(TASK) Below are several entries. Transcribe exactly those lines that fall from the one with "let b := bandOfD c.band" through the one with "let whole := bytes.length", end lines included.

(MATERIAL TO PROCESS)

-- -- --

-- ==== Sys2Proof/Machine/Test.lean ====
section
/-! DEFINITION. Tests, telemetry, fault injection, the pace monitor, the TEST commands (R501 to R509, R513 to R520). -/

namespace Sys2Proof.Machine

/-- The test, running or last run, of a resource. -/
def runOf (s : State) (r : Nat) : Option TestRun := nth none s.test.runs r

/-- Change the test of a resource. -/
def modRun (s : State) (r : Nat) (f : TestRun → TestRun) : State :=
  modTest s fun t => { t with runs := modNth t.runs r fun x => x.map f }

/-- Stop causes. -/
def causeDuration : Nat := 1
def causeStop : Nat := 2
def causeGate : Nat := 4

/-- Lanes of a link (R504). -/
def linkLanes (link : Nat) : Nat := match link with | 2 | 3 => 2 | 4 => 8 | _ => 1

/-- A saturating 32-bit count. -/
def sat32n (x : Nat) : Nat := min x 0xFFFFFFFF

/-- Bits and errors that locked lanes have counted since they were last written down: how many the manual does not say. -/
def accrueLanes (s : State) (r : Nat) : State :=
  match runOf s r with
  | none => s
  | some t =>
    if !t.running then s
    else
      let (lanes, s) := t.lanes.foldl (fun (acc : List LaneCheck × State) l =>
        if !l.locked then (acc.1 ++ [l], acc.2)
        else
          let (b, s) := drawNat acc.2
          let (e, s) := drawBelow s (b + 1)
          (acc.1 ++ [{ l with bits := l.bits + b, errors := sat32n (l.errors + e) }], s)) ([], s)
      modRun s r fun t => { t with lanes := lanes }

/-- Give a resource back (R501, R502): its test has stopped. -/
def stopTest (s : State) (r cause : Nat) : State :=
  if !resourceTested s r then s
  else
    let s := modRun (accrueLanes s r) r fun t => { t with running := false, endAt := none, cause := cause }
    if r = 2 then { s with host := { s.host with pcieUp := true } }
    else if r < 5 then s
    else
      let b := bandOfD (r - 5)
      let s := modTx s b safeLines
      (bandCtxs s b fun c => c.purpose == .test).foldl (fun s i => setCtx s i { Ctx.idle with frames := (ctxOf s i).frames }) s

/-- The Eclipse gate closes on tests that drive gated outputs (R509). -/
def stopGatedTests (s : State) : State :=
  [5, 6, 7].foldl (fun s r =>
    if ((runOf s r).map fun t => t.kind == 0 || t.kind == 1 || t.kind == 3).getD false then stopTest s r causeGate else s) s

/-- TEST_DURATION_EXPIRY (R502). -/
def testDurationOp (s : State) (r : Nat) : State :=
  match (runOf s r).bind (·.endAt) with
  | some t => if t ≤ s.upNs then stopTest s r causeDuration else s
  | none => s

-- -- --

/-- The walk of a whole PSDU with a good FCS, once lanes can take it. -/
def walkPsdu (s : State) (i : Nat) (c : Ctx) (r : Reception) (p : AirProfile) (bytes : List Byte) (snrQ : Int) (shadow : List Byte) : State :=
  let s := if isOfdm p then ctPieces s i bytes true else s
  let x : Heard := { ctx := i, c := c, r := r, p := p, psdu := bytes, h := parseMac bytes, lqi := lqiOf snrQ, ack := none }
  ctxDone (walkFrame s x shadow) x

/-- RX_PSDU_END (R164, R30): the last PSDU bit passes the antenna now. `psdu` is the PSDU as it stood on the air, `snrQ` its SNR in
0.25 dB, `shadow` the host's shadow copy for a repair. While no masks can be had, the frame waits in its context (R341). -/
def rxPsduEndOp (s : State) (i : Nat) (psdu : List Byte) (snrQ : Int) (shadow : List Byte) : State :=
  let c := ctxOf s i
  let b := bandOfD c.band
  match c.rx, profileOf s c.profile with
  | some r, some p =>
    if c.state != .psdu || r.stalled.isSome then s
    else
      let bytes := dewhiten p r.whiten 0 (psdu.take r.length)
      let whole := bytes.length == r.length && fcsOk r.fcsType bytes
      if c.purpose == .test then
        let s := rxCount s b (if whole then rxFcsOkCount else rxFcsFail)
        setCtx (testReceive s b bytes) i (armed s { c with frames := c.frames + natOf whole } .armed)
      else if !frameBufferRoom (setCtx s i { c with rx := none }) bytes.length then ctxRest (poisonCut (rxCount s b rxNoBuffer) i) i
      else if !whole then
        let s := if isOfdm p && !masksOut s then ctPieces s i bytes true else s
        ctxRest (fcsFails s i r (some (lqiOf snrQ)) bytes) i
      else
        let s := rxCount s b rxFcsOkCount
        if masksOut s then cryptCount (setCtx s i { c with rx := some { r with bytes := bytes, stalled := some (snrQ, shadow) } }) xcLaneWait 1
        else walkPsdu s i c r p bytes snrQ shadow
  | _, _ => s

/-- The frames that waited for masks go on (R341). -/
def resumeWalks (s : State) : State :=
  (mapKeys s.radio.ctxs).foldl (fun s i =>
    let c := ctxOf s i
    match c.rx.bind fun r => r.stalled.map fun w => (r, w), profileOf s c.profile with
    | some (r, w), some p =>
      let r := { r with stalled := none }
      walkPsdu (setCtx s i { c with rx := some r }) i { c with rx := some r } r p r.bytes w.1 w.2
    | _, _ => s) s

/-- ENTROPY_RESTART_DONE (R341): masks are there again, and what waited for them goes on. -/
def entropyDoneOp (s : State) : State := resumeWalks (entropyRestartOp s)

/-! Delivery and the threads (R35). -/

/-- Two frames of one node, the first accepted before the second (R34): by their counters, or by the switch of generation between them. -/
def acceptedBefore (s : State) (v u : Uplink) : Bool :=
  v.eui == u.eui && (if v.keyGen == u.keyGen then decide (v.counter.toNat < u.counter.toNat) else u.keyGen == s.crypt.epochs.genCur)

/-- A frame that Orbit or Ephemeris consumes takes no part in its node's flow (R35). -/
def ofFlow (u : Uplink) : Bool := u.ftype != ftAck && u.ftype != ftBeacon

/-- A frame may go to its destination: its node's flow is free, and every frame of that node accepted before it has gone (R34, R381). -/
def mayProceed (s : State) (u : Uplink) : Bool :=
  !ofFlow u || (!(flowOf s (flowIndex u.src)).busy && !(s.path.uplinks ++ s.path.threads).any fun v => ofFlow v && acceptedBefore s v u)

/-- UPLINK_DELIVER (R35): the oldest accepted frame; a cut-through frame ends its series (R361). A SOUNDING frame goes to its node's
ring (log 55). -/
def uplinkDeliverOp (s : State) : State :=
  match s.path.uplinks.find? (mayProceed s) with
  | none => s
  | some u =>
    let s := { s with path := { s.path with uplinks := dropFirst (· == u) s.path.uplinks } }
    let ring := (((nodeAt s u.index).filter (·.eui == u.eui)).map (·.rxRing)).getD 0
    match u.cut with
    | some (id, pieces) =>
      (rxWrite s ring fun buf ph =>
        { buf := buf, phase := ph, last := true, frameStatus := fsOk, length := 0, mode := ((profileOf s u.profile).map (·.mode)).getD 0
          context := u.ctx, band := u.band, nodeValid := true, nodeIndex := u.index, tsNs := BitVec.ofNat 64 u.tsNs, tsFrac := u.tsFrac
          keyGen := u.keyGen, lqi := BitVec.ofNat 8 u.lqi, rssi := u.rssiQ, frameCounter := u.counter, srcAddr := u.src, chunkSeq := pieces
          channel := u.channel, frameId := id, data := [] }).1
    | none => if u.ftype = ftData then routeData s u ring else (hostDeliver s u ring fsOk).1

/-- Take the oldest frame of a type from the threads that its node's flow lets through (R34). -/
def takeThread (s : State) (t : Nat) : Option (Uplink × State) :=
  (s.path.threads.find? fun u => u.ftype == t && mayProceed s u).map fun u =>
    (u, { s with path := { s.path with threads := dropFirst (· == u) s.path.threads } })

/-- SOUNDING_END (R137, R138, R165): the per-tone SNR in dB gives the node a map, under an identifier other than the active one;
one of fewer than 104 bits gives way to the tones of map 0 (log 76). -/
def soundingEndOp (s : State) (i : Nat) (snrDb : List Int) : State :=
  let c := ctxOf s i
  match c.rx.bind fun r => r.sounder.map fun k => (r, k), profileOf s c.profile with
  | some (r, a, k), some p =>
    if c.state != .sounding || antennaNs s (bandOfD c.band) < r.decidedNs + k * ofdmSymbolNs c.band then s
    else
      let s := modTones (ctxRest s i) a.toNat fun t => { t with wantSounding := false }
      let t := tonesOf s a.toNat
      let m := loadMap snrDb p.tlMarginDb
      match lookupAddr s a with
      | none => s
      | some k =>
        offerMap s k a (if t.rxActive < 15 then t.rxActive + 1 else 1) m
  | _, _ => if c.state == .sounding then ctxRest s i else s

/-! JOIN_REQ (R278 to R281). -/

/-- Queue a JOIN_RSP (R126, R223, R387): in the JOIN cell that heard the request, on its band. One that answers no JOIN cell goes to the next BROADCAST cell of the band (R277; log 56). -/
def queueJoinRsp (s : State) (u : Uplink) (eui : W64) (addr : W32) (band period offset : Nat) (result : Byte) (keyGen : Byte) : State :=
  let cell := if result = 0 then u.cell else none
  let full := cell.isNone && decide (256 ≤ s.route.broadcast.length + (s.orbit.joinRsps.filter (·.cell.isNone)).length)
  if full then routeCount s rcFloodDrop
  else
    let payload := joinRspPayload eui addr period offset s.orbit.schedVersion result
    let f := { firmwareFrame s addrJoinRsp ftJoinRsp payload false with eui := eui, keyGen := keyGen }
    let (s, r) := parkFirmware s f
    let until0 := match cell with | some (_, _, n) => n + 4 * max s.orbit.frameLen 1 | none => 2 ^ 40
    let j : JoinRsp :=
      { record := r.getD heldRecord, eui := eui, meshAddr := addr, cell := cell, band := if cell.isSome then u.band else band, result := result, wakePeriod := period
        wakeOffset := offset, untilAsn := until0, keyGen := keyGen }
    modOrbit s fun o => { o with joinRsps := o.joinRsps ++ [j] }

-- -- --

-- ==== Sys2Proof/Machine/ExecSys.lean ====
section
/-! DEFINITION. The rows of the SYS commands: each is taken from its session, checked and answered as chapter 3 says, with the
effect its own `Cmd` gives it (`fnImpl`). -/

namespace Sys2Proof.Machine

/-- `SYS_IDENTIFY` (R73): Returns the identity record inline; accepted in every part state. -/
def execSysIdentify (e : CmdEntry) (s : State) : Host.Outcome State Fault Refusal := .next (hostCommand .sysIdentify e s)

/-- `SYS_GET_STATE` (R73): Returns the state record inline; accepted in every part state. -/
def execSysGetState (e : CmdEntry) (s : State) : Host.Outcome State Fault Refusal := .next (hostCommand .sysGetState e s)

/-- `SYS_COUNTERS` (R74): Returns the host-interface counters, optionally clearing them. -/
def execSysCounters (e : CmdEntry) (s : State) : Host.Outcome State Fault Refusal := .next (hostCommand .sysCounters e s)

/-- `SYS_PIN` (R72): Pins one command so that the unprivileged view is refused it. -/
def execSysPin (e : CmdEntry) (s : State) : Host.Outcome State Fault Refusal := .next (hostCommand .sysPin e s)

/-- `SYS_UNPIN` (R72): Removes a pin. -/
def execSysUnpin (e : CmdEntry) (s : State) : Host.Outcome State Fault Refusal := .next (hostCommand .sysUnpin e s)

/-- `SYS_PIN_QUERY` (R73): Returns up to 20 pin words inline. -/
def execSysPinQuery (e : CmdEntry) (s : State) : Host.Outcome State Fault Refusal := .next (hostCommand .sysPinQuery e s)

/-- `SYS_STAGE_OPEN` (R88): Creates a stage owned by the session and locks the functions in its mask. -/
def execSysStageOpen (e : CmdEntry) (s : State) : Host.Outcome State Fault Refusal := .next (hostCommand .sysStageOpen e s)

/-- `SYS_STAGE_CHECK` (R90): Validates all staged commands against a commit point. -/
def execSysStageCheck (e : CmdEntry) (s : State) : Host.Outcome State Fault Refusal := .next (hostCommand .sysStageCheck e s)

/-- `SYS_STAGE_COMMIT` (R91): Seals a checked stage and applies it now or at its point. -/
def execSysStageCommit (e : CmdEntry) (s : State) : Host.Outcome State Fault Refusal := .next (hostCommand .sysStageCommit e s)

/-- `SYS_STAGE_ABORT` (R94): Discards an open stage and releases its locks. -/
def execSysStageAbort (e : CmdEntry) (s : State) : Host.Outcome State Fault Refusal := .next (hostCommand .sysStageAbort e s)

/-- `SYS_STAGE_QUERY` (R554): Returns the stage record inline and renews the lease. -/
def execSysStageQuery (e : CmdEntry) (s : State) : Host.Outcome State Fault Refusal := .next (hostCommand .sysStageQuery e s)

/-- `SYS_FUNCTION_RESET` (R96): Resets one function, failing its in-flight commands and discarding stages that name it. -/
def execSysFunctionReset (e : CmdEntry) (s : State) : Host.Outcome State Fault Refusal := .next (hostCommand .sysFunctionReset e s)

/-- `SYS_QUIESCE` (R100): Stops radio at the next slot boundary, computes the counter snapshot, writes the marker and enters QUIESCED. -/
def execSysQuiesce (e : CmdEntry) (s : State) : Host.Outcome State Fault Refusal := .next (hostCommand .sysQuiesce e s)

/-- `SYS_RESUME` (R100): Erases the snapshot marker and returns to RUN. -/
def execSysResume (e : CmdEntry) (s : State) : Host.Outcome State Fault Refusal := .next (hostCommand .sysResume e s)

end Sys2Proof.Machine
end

-- -- --

(ANSWER SECTION)
  let b := bandOfD c.band
  match c.rx, profileOf s c.profile with
  | some r, some p =>
    if c.state != .psdu || r.stalled.isSome then s
    else
      let bytes := dewhiten p r.whiten 0 (psdu.take r.length)
      let whole := bytes.length == r.length && fcsOk r.fcsType bytes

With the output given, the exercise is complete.